[PROVIDED INFORMATION — start]
-- ==== Sys2Proof/Laws/PerInstr.lean ====
section
/-! SUPPORT. What is proved of every instruction as syntax: the word of a well-formed instruction decodes to that
instruction (R286 to R295), one lemma per constructor. -/

set_option linter.unusedSimpArgs false

namespace Sys2Proof

theorem xb_hi {a b : Nat} (u : BitVec a) (v : BitVec b) (lo n : Nat) (h : b ≤ lo) :
    (u ++ v).extractLsb' lo n = u.extractLsb' (lo - b) n := by
  apply BitVec.eq_of_getLsbD_eq
  intro i hi
  simp only [BitVec.getLsbD_extractLsb', hi, decide_true, Bool.true_and, BitVec.getLsbD_append]
  rw [if_neg (by omega)]
  exact congrArg _ (by omega)

theorem xb_lo {a b : Nat} (u : BitVec a) (v : BitVec b) (lo n : Nat) (h : lo + n ≤ b) :
    (u ++ v).extractLsb' lo n = v.extractLsb' lo n := by
  apply BitVec.eq_of_getLsbD_eq
  intro i hi
  simp only [BitVec.getLsbD_extractLsb', hi, decide_true, Bool.true_and, BitVec.getLsbD_append]
  rw [if_pos (by omega)]

theorem append_zero (a b : Nat) : (0#a ++ 0#b) = 0#(a + b) := by
  apply BitVec.eq_of_getLsbD_eq
  intro i hi
  simp [BitVec.getLsbD_append]

theorem xb_zero (w lo n : Nat) : (0#w).extractLsb' lo n = 0#n := by
  apply BitVec.eq_of_getLsbD_eq
  intro i hi
  simp
theorem xb_self {n : Nat} (v : BitVec n) : v.extractLsb' 0 n = v := by
  apply BitVec.eq_of_getLsbD_eq
  intro i hi
  simp [BitVec.getLsbD_extractLsb', hi]

theorem widthOf_code (w : Width) : widthOf w.code = w := by cases w <;> rfl
theorem widthD_wq (w : Width) (k : Width → Dec) : widthD (wq w) k = k w := by cases w <;> rfl
theorem widthD_wq' (w : Width) (k : Width → Dec) : widthD (0#2 ++ w.code) k = k w := by cases w <;> rfl
theorem intTyD_code (t : IntTy) (k : IntTy → Dec) : intTyD t.code k = k t := by rcases t with ⟨w, s⟩; cases w <;> cases s <;> rfl
theorem ftyD_code (t : FTy) (k : FTy → Dec) : ftyD t.code k = k t := by cases t <;> rfl
theorem vtyD_code (t : VTy) (k : VTy → Dec) : vtyD t.code k = k t := by cases t <;> rfl
theorem vty2D_code (t : VTy) (k : VTy → Dec) : vty2D t.code2 k = k t := by cases t <;> rfl
theorem condD_code (t : Cond) (k : Cond → Dec) : condD t.code k = k t := by cases t <;> rfl
theorem fcondD_code (t : FCond) (k : FCond → Dec) : fcondD t.code k = k t := by cases t <;> rfl
theorem rmD_code (t : Rm) (k : Rm → Dec) : rmD t.code k = k t := by cases t <;> rfl
theorem orderOf_code (t : Order) : orderOf t.code = t := by cases t <;> rfl
theorem scopeOf_code (t : Scope) : scopeOf t.code = t := by cases t <;> rfl
theorem rscopeD_code (t : RScope) (k : RScope → Dec) : rscopeD t.code k = k t := by cases t <;> rfl
theorem pszD_code (t : Psz) (k : Psz → Dec) : pszD t.code k = k t := by cases t <;> rfl
theorem atomD_code (t : AtomOp) (k : AtomOp → Dec) : atomD t.code k = k t := by cases t <;> rfl
theorem maskD_code (m : Option MReg) (k : Option MReg → Dec) : maskD (maskCode m) k = k m := by
  cases m with
  | none => rfl
  | some m => revert m; intro m; fin_cases m <;> rfl
theorem bit_eq (b : Bool) : (bit b == 1#1) = b := by cases b <;> rfl
theorem predD_code (p : Pred) (k : Pred → Dec) : predD p.code k = k p := by
  cases p with
  | pos p => fin_cases p <;> rfl
  | neg p => fin_cases p <;> rfl
  | always => rfl


theorem xb_span {a b : Nat} (v : BitVec b) (lo n : Nat) (h : lo < b) (_ : b < lo + n) :
    (0#a ++ v).extractLsb' lo n = (v.extractLsb' lo (b - lo)).setWidth n := by
  apply BitVec.eq_of_getLsbD_eq
  intro i hi
  simp only [BitVec.getLsbD_extractLsb', hi, decide_true, Bool.true_and, BitVec.getLsbD_append, BitVec.getLsbD_setWidth, BitVec.getLsbD_zero]
  by_cases h1 : lo + i < b
  · rw [if_pos h1]; simp [show i < b - lo by omega]
  · rw [if_neg h1]; simp [show ¬ i < b - lo by omega]
theorem modByte_rm (m : Option MReg) (s : Bool) (r : Rm) : (modByte m s r).extractLsb' 0 3 = r.code := by
  rw [modByte, xb_lo _ _ _ _ (by decide), xb_lo _ _ _ _ (by decide), xb_self]
theorem modByte_sat (m : Option MReg) (s : Bool) (r : Rm) : (modByte m s r).extractLsb' 3 1 = bit s := by
  rw [modByte, xb_lo _ _ _ _ (by decide), xb_hi _ _ _ _ (by decide)]; exact xb_self _
theorem modByte_mask (m : Option MReg) (s : Bool) (r : Rm) : (modByte m s r).extractLsb' 4 4 = maskCode m := by
  rw [modByte, xb_hi _ _ _ _ (by decide)]; exact xb_self _
theorem modByte_low3 (m : Option MReg) (s : Bool) : (modByte m s .rne).extractLsb' 0 3 = 0#3 := modByte_rm ..
theorem modByte_low4 (m : Option MReg) : (modByte m false .rne).extractLsb' 0 4 = 0#4 := by
  rw [modByte, xb_lo _ _ _ _ (by decide)]; rfl

theorem maskCode_none : maskCode none = 0#4 := rfl
theorem ofBool_eq (b : Bool) : (BitVec.ofBool b == 1#1) = b := by cases b <;> rfl
theorem ofBits_bit (b : Bool) : bit b = BitVec.ofBool b := rfl
theorem loopN_halves (n : BitVec 12) : n.extractLsb' 6 6 ++ n.extractLsb' 0 6 = n := by
  apply BitVec.eq_of_getLsbD_eq
  intro i hi
  simp only [BitVec.getLsbD_append, BitVec.getLsbD_extractLsb']
  by_cases h : i < 6
  · simp [h]
  · simp [h, show i - 6 < 6 by omega, show 6 + (i - 6) = i by omega]
theorem sprD_s (x : SprS) (k : SprS → Dec) (l : SprA → Dec) : sprD x.code k l = k x := by cases x <;> rfl
theorem sprD_a (x : SprA) (k : SprS → Dec) (l : SprA → Dec) : sprD x.code k l = l x := by cases x <;> rfl
theorem widthD_code (w : Width) (k : Width → Dec) : widthD (0#2 ++ w.code) k = k w := by cases w <;> rfl
theorem kindD_code (t : AccKindM) (k : AccKindM → Dec) : kindD t.code k = k t := by cases t <;> rfl
theorem fcondD_code4 (c : FCond) (k : FCond → Dec) : fcondD ((c.code.setWidth 4).setWidth 6) k = k c := by cases c <;> rfl
theorem toFin_reg (m : Fin 64) : (reg m).toFin = m := by
  apply Fin.ext; simp [reg]
theorem rne_code : Rm.rne.code = 0#3 := rfl
theorem bq_rest (b : Bool) : (bq b).extractLsb' 1 3 = 0#3 := by cases b <;> rfl
theorem bq_low (b : Bool) : (bq b)[0] = b := by cases b <;> rfl
theorem fcondD_code6 (c : FCond) (k : FCond → Dec) : fcondD (0#2 ++ c.code.setWidth 4) k = k c := by cases c <;> rfl
theorem scope_low (v : BitVec 2) (t : Scope) : (v ++ t.code).extractLsb' 0 2 = t.code := by rw [xb_lo _ _ _ _ (by decide)]; exact xb_self _
theorem fence_ord (v : BitVec 2) (t : Scope) : (v ++ t.code).toNat >>> 2 % 4 = v.toNat := by
  revert v; cases t <;> decide
theorem gregD_mk (g : GReg) (k : GReg → Dec) : gregD ⟨g⟩ k = k g := rfl
theorem mregD_zero (k : MReg → Dec) : mregD 0#6 k = k 0 := rfl
theorem sregD_zero (k : SReg → Dec) : sregD 0#6 k = k 0 := rfl
theorem pszD_zero (k : Psz → Dec) : pszD 0#2 k = k .pk256 := rfl
theorem pk256_self : (Psz.pk256 == Psz.pk256) = true := rfl
theorem intOp_fadd (op : AtomOp) : (op.code == 8#4) = false := by cases op <;> rfl
theorem intOp_faddOrd (op : AtomOp) : (op.code == 9#4) = false := by cases op <;> rfl
namespace Laws.RoundTrip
[PROVIDED INFORMATION — finish]
→ **GOAL OF THE EXERCISE**: Tally every line in these entries where the string "FCond" occurs. The tally alone is the answer.

→ **WRITTEN RESPONSE**: 3